I had an intern over the summer, working on a basic A/B Testing framework for ou...

arthurcolle · on Jan 18, 2015

I used Hadoop a few times this semester for different classes and it seemed like the code was so easy to write and then because everything is either a Mapper or a Reducer, you just read enough of the docs to figure out what is intended to be done and then build on top of it, can I ask how it wasn't maintainable?

Just curious

m_mueller · on Jan 18, 2015

On a tangent, I'd be interested in how you format heavily piped bash code for documentation. Can comments be intersparsed there?

mappu · on Jan 19, 2015

Functions, mostly - the big `awk` command in the example goes into something like

    # @param $1 whatever
    chess_extract_scores() {
         awk blah blah blah
    }

and then your whole pipeline simplifies to

    cat foo | grep bar | chess_extract_scores

which is pretty readable. You can even do most of this in a live bash session with ^X ^E.

plaes · on Jan 19, 2015

You can actually do without cat:

grep bar foo | chess_extract_scores

http://en.wikipedia.org/wiki/Cat_%28Unix%29#Useless_use_of_c...

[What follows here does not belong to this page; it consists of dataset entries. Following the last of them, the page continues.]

/-- What an owner makes of a content command: the state after it, the status and the answer bytes from byte 4. -/
structure CommandResult where
  state : State
  status : ContentStatus
  answer : List Byte

/-- A refused command changes nothing and every answer byte reads zero (R168). -/
def refuse (s : State) (st : ContentStatus) : CommandResult := { state := s, status := st, answer := [] }

/-- R168: a command completes: the status record is written whole and CMD_DONE is set. -/
def State.completed (s : State) (code : Byte) (go : BitVec 32) (st : ContentStatus) (answer : List Byte) : State :=
  { s with port := ({ s.port with status := { code := code, status := st.byte, tag := go.setWidth 16,
                                              answer := answer } }).raise .cmdDone }

/-- R167: the low 16 bits of a go-word write are the tag. -/
def State.tagged (s : State) (go : BitVec 32) : State := { s with port := { s.port with goTag := go.setWidth 16 } }

/-- What an owner made of a command, completed. -/
def CommandResult.complete (o : CommandResult) (code : Byte) (go : BitVec 32) : State :=
  o.state.completed code go o.status o.answer

/-- R167: a go-word write takes the command; during the start-up load every command other than STATUS_QUERY gets
LOADING and acts on nothing. -/
def State.takeCommand (s : State) (code : Byte) (go : BitVec 32) (owner : State → CommandResult) : State :=
  let t := s.tagged go
  (if t.nva.loading ∧ code ≠ 0x41 then refuse t .loading else owner t).complete code go

/-- Store bytes in the command record from an offset; bytes beyond the record are not stored. -/
def storeRecord (r : Vector Byte 64) (o : Nat) : List Byte → Vector Byte 64
  | [] => r
  | b :: rest => storeRecord (r.setIfInBounds o b) (o + 1) rest

/-- The command record as the media player writes it before the go word of a command: the code in byte 0 and the
command's fields at their offsets (Table 12-6). -/
def State.writeRecord (s : State) (fields : List (Nat × List Byte)) : State :=
  { s with port := { s.port with
      record := fields.foldl (fun r e => storeRecord r e.1 e.2) s.port.record } }

/-- A panel index 0..3 from its byte. -/
def panelOf (b : Byte) : Option (Fin 4) := if h : b.toNat < 4 then some ⟨b.toNat, h⟩ else none

/-- A handle 1..255 from its number. -/
def handleOf (n : Nat) : Option Handle := if h : 1 ≤ n ∧ n ≤ 255 then some ⟨n - 1, by omega⟩ else none

/-- The number of a handle. -/
def handleNumber (h : Handle) : Nat := h.val + 1

end Sys2Proof.Machine
end

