/-! ### The NV price array -/

/-- LOAD_COMPLETION: what the table, the slots and the lists hold, from what the array is found to hold.
How a slot is classed by its three words, its record and its position, and the journal by its word and number; what the load
meets at a slot is the last value given for it (log entry 17), or what the array holds.
That a corrected journal is not itself logged is the model's reading (log entry 23), and that LOAD_COMPLETION after the
load changes nothing is its choice (log entry 14). -/
def Obligations.LoadFillsTableFromArray : Prop :=
  (∀ (k : SlotId) (torn : Option SlotId) (v : NvSlot),
    let words := [v.word0, v.word1, v.word2]
    let read := ∀ w ∈ words, w = .clean ∨ w = .sec
    let fits := (∃ i code body, k = itemSlot i ∧ v.record = .item code body ∧ 1 ≤ code ∧ code ≤ 65534 ∧
        (∃ d : Daypart, body.price[d] ≠ none) ∧ (∀ (d : Daypart) q, body.price[d] = some q → q ≤ 999999) ∧
        (∀ j, body.promo = some j → j < 32)) ∨
      (∃ r, k = rulesSlot ∧ v.record = .rules r ∧ r.taxRate ≤ 2500 ∧ r.step ∈ [1, 2, 5, 10, 25, 50, 100]) ∨
      (∃ (i : Fin 32) (p : Promotion), k = promoSlot i ∧ v.record = .promo i.val p ∧ p.mask ≠ 0 ∧ (match p.kind with
        | .percent => 1 ≤ p.value ∧ p.value ≤ 90
        | .amount => 1 ≤ p.value ∧ p.value ≤ 999999
        | .fixed => p.value ≤ 999999)) ∨
      (∃ es, k = scheduleSlot ∧ v.record = .schedule es ∧ 1 ≤ es.length ∧ es.length ≤ 4 ∧ (∀ e ∈ es, e.start < 1440) ∧
        es.Pairwise (fun a b => a.start < b.start))
    (torn = some k → loadFinding k torn v = .torn) ∧
    (torn ≠ some k →
      ((∀ w ∈ words, w = .erased) → loadFinding k torn v = .erased) ∧
      ((∃ w ∈ words, w ≠ .erased) → (∃ w ∈ words, w = .erased ∨ w = .ded) → loadFinding k torn v = .ded) ∧
      (read → fits → ∃ sec : Bool, (sec = true ↔ ∃ w ∈ words, w = .sec) ∧ loadFinding k torn v = .valid sec v.record) ∧
      (read → ¬ fits → loadFinding k torn v = .invalid))) ∧
  (∀ j : Journal,
    (j.word = .erased → j.torn = none ∧ j.faulty = false) ∧ (j.word = .ded → j.torn = none ∧ j.faulty = true) ∧
    (j.word = .clean ∨ j.word = .sec →
      (∀ k : SlotId, j.slot = k.val → j.torn = some k ∧ j.faulty = false) ∧
      (545 < j.slot → j.torn = none ∧ j.faulty = true))) ∧
  (∀ (n : Nva) (slots : List (SlotId × NvSlot)) (journal : Option Journal),
    (n.found slots journal).journal = journal.getD n.journal ∧
    (∀ k, (∀ e ∈ slots, e.1 ≠ k) → (n.found slots journal).slot k = n.slot k) ∧
    (∀ before k v after, slots = before ++ (k, v) :: after → (∀ e ∈ after, e.1 ≠ k) →
      (n.found slots journal).slot k = v)) ∧
  ∀ (s : State) (slots : List (SlotId × NvSlot)) (journal : Option Journal),
    (s.nva.loading = false → exec (.loadCompletion slots journal) s = .next s) ∧
    (s.nva.loading = true →
      let n := s.nva.found slots journal
      let finding := fun (k : SlotId) => loadFinding k n.journal.torn (n.slot k)
      let bears := fun (k : ItemIndex) (code : Nat) (body : ItemBody) =>
        ∃ sec, finding (itemSlot k) = .valid sec (.item code body)
      ∃ t, exec (.loadCompletion slots journal) s = .next t ∧
        (∀ i code body, bears i code body → (∀ j : ItemIndex, j.val < i.val → ∀ b, ¬ bears j code b) →
          t.table.item i = some { code := code, body := body, parityFails := false, health := .good,
                                  avail := .available } ∧
          t.nva.slotState (itemSlot i) = .clean) ∧
        (∀ (i j : ItemIndex) code body b, bears i code body → j.val < i.val → bears j code b →
          t.table.item i = none ∧ t.nva.slotState (itemSlot i) = .dirty) ∧
        (∀ i : ItemIndex, finding (itemSlot i) = .erased →
          t.table.item i = none ∧ t.nva.slotState (itemSlot i) = .clean) ∧
        (∀ i : ItemIndex, finding (itemSlot i) = .torn ∨ finding (itemSlot i) = .ded ∨ finding (itemSlot i) = .invalid →
          t.table.item i = none ∧ t.nva.slotState (itemSlot i) = .dirty) ∧
        (∀ sec r, finding rulesSlot = .valid sec (.rules r) →
          t.table.rules = r ∧ t.nva.slotState rulesSlot = .clean) ∧
        ((∀ sec r, finding rulesSlot ≠ .valid sec r) → t.table.rules = Rules.standard ∧
          t.nva.slotState rulesSlot = if finding rulesSlot = .erased then .clean else .faulted) ∧
        (∀ (i : Fin 32) sec j p, finding (promoSlot i) = .valid sec (.promo j p) →
          t.table.promos[i] = p ∧ t.nva.slotState (promoSlot i) = .clean) ∧
        (∀ i : Fin 32, (∀ sec r, finding (promoSlot i) ≠ .valid sec r) → t.table.promos[i] = Promotion.standard ∧
          t.nva.slotState (promoSlot i) = if finding (promoSlot i) = .erased then .clean else .faulted) ∧
        (∀ sec es, finding scheduleSlot = .valid sec (.schedule es) →
          t.daypart.schedule = es ∧ t.nva.slotState scheduleSlot = .clean) ∧
        ((∀ sec r, finding scheduleSlot ≠ .valid sec r) →
          t.daypart.schedule = [{ start := 0, daypart := t.table.rules.defaultDaypart }] ∧
          t.nva.slotState scheduleSlot =
            if finding scheduleSlot = .erased then .clean
            else if finding scheduleSlot = .invalid then .stale else .faulted) ∧
        (t.table.pendingAvail = [] ∧ t.checker.suspended = [] ∧ t.nva.repairs = [] ∧ t.nva.op = .free ∧
          t.nva.loading = false ∧ t.nva.journal = Journal.erased ∧ t.nva.array = n.array ∧
          t.daypart.live = t.table.rules.defaultDaypart) ∧
        (∀ k, k ∈ t.nva.queue ↔ ∃ i : ItemIndex, k = itemSlot i ∧ t.nva.slotState k = .dirty) ∧
        Sparse.rising (t.nva.queue.map (fun k => (k, ()))) = true ∧
        (t.nva.faults = [] ↔ n.journal.faulty = false ∧
          (∀ k : SlotId, finding k ≠ .torn ∧ finding k ≠ .ded ∧ (∀ r, finding k ≠ .valid true r)) ∧
          (∀ k : SlotId, k ≠ scheduleSlot → finding k ≠ .invalid) ∧
          (∀ (i j : ItemIndex) code body b, bears i code body → j.val < i.val → ¬ bears j code b)) ∧
        (let lowerBears := fun (k : SlotId) (code : Nat) => (List.finRange 512).any (fun j =>
            decide (j.val < k.val) && (match finding (itemSlot j) with
              | .valid _ (.item c _) => decide (c = code)
              | _ => false))
          let entry := fun (k : SlotId) (kind : FaultKind) => (⟨k.val, kind, .load⟩ : FaultEntry)
          let logged := (if n.journal.faulty then [⟨546, .ded, .load⟩] else []) ++
            (List.finRange 546).filterMap (fun k => match finding k with
              | .torn => some (entry k .torn)
              | .erased => none
              | .ded => some (entry k .ded)
              | .invalid => if k = scheduleSlot then none else some (entry k .ded)
              | .valid sec (.item code _) =>
                if lowerBears k code then some (entry k .duplicate) else if sec then some (entry k .sec) else none
              | .valid sec _ => if sec then some (entry k .sec) else none)
          t.nva.faults = logged.take 16 ∧ t.nva.more = decide (16 < logged.length)) ∧
        (t.nva.faults = [] → t.link.summary = s.link.summary ∧ t.port.summary = s.port.summary) ∧
        (t.nva.faults ≠ [] → t.posFlag .nvaFault = true ∧ t.contentFlag .nvaFault = true) ∧
        t.stager = s.stager ∧ t.former = s.former ∧ t.assets = s.assets ∧ t.scenes = s.scenes ∧ t.engine = s.engine ∧
        t.panel = s.panel)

theepauk · on Jan 19, 2015

Sure you can, but premature optimization is also a real thing http://en.wikipedia.org/wiki/Program_optimization#When_to_op...

dsr_ · on Jan 19, 2015

bash has functions; functions are just like commands. Write your comments in the functions, and your final line will be the pipeline of awesomeness:

   generate_data ()
       {
        # make it rain
       }

   process ()
       {
        # chunky
       }

   gather ()
       {
        # puree
       }
  
   generate_data | process | gather